The GTDB-Tk classify workflow can be run through KBase: https://kbase.us/applist/apps/kb_gtdbtk/run_kb_gtdbtk

Testing installation

You can test your GTDB-Tk installation by running:

gtdbtk test --out_dir <path>

This applies the classify workflow (classify_wf) to three archaeal genomes. It creates two folders in the output directory: the result directory and the genomes directory which is used as input to GTDB-Tk.

Quick start

The functionality provided by GTDB-Tk can be accessed through the help menu:

> gtdbtk -h

Usage information about each method can also be accessed through their specific help menu, e.g.:

> gtdbtk classify_wf -h

Classify workflow

The classify workflow consists of three steps: identify, align, and classify. The identify step calls genes using Prodigal, and uses HMM models and the HMMER package to identify the 120 bacterial and 122 archaeal marker genes used for phylogenetic inference (Parks et al., 2018). Multiple sequence alignments (MSA) are obtained by aligning marker genes to their respective HMM model. The align step concatenates the aligned marker genes and filters the concatenated MSA to approximately 5,000 amino acids. Finally, the classify step uses pplacer to find the maximum-likelihood placement of each genome in the GTDB-Tk reference tree. GTDB-Tk classifies each genome based on its placement in the reference tree, its relative evolutionary divergence, and/or average nucleotide identity (ANI) to reference genomes.

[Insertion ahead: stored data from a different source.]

/-- One block of a Write: a table block at once, a memory block as one locked write of the host port (R418, R454). -/
def State.writeBlock (s : State) (c : NCmd) (k : Nat) (r : DataRes) : State × DataRes :=
  let d := slice (c.data ++ List.replicate (4096 * (k + 1)) 0#8) (4096 * k) 4096
  if c.ns = 4 then (s.writeTab (tabWin (c.slba + k)) d, r)
  else
    let st := s.burstStat c.early ((c.slba + k) * 4096)
    let t := s.request 2 true ((c.slba + k) * 4096) 4096 d true c.early
    (t, { r with status := if st = .notReady then stNotReady else r.status, locks := r.locks ++ [t.mem.lockN] })

/-- The data phase of a Write. -/
def State.writePhase (s : State) (c : NCmd) : State × DataRes :=
  let e := s.rangeErr c
  let w := s.writeErr c
  if e ≠ stOk then (s, .err e 0)
  else if w.1 ≠ stOk then (s, .err w.1 w.2)
  else (List.range c.nlb).foldl (fun x k => x.1.writeBlock c k x.2) (s, ⟨stOk, 0, [], []⟩)

/-- Writes whose blocks have all retired complete (R455). -/
def State.finishWrites (s : State) : State :=
  s.forEach (s.hst.cmds.filter (fun c => c.st == 2 && !c.locks.any (fun l => s.mem.q.any (fun b => b.write && b.lock == l))))
    (fun t c => t.finish c.q c.cid stOk 0)

/-- What a data phase leads to: the completion, or the wait for the blocks to retire. -/
def State.endPhase (s : State) (c : NCmd) (r : DataRes) : State :=
  let s1 := if r.data.isEmpty then s else s.toHost c.q c.cid r.data
  if r.locks.isEmpty || r.status != stOk then s1.finish c.q c.cid r.status r.dw0
  else (s1.modNcmd c.q c.cid (fun d => { d with st := 2, early := false, locks := r.locks })).finishWrites

/-- The command's result: reached at a swap under the old plane (R457), or reached now. -/
def State.runPhase (s : State) (c : NCmd) (f : State → NCmd → State × DataRes) : State :=
  match c.res with
  | some x => s.endPhase c ⟨x.1, x.2.1, x.2.2, c.locks⟩
  | none => (fun y => y.1.endPhase c y.2) (f s c)

/-- A command's range overlaps that of an earlier command in its queue and namespace (R453). -/
def State.overlapped (s : State) (c : NCmd) : Bool :=
  (s.hst.cmds.takeWhile (fun d => !(d.q == c.q && d.cid == c.cid))).any fun d =>
    d.q == c.q && (d.op == 1 || d.op == 2) && d.ns == c.ns && clash (d.slba, d.nlb) (c.slba, c.nlb)

/-- The Teller starts commands: it runs, or a shutdown lets those it has fetched complete (R456, R457). -/
def State.starts (s : State) : Bool := s.fld rHstTeller 28 4 == 1 || s.fld rHstTeller 28 4 == 3

/-- DATA_TRANSFER_START (R447): a free one of the 8 slots, no earlier overlapping command, the Teller at work; from
8 ms of a loss of mains on the command ends instead (R131). In PS3 and PS4 it waits for the memory (R462). -/
def State.transferStart (s : State) (q : Nat) (cid : BitVec 16) : State :=
  match s.ncmd q cid with
  | none => s
  | some c =>
    if c.st ≠ 0 ∨ q = 0 ∨ ¬(c.op = 1 ∨ c.op = 2) then s
    else if 3 ≤ s.pwr.loss then s.finish q cid stNotReady 0
    else if s.starts = false ∨ 8 ≤ s.hst.cmds.countP (fun d => d.st == 1) ∨ s.overlapped c = true ∨
        3 ≤ s.fld rHstPwr 0 3 ∨ s.hostUp = false then s
    else s.modNcmd q cid (fun d => { d with st := 1, early := true })

/-- DATA_TRANSFER_START. -/
def execDataTransferStart (q : Fin 65) (cid : BitVec 16) (s : State) : Host.Outcome State Fault Refusal :=
  .next (s.transferStart q cid)

/-- NVM_READ (R452): the last data of a Read in transfer; it waits while the host port is not served, but for the transfers
that self-refresh entry waits for (R131). -/
def State.nvmRead (s : State) (q : Nat) (cid : BitVec 16) : State :=
  match s.ncmd q cid with
  | some c =>
    if c.st = 1 ∧ c.op = 2 ∧ (s.memState ≠ 2 ∨ s.bulkWaits 2 = false) then s.runPhase c State.readPhase else s
  | none => s

/-- NVM_WRITE (R452). -/
def State.nvmWrite (s : State) (q : Nat) (cid : BitVec 16) : State :=
  match s.ncmd q cid with
  | some c => if c.st = 1 ∧ c.op = 1 then s.runPhase c State.writePhase else s
  | none => s

/-- NVM_FLUSH (R455): it completes once no earlier write of its queue is outstanding. -/
def State.nvmFlush (s : State) (q : Nat) (cid : BitVec 16) : State :=
  match s.ncmd q cid with
  | none => s
  | some c =>
    let before := (s.hst.cmds.takeWhile (fun d => !(d.q == q && d.cid == cid))).any (fun d => d.q == q && d.op == 1)
    if c.op ≠ 0 ∨ q = 0 ∨ c.st ≠ 0 ∨ s.starts = false then s
    else if 3 ≤ s.pwr.loss then s.finish q cid stNotReady 0
    else if c.ns ≠ 0xFFFFFFFF ∧ s.nsActive c.ns = false then s.finish q cid stNamespace 0
    else if before then s
    else s.finish q cid stOk 0

/-- NVM_READ. -/
def execNvmRead (q : Fin 65) (cid : BitVec 16) (s : State) : Host.Outcome State Fault Refusal := .next (s.nvmRead q cid)

/-- NVM_WRITE. -/
def execNvmWrite (q : Fin 65) (cid : BitVec 16) (s : State) : Host.Outcome State Fault Refusal := .next (s.nvmWrite q cid)

/-- NVM_FLUSH. -/
def execNvmFlush (q : Fin 65) (cid : BitVec 16) (s : State) : Host.Outcome State Fault Refusal := .next (s.nvmFlush q cid)

/-- Before a swap every command in transfer reaches its result under the old plane (R457). -/
def State.settleCmds (s : State) : State :=
  s.forEach (s.hst.cmds.filter (fun c => c.st == 1 && c.res.isNone)) fun t c =>
    let y := if c.op = 2 then t.readPhase c else t.writePhase c
    y.1.modNcmd c.q c.cid (fun d => { d with res := some (y.2.status, y.2.dw0, y.2.data), locks := y.2.locks })

/-- WRITE_RETIRE (R417): the buffers of ING, the audio FIFOs and the host's writes follow. -/
def execWriteRetire (sc : Fin 16) (bank : Fin 32) (s : State) : Host.Outcome State Fault Refusal :=
  .next (((s.retire sc bank).forEach [0, 1, 2, 3] (fun t n => t.syncPort n)).forEach [0, 1] (fun t n => t.syncAesOd n)).finishWrites

end Sys2Proof.Machine
end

Results can be impacted by a lack of marker genes or contamination. We have validated GTDB-Tk on genomes estimated to be ≥50% complete with ≤10% contamination consistent with community standards for medium or higher quality single-amplified and metagenome-assembled genomes (Bowers et al., 2017).

The classify workflow can be run as follows:

> gtdbtk classify_wf --genome_dir <my_genomes> --out_dir <output_dir>

This will process all genomes in the directory <my_genomes> using both bacterial and archaeal marker sets and place the results in <output_dir>. Genomes must be in FASTA format (gzip with the extension .gz is acceptable). The location of genomes can also be specified using a batch file with the --batchfile flag. The batch file is a two column file indicating the location of each genome and the desired genome identifier (i.e., a Newick compatible alphanumeric string). These fields must be separated by a tab.

The workflow supports several optional flags, including:

  • min_perc_aa: allows filtering of genomes below a specified percentage of amino acids in the MSA
  • cpus: maximum number of CPUs to use

For other flags please consult the command line interface.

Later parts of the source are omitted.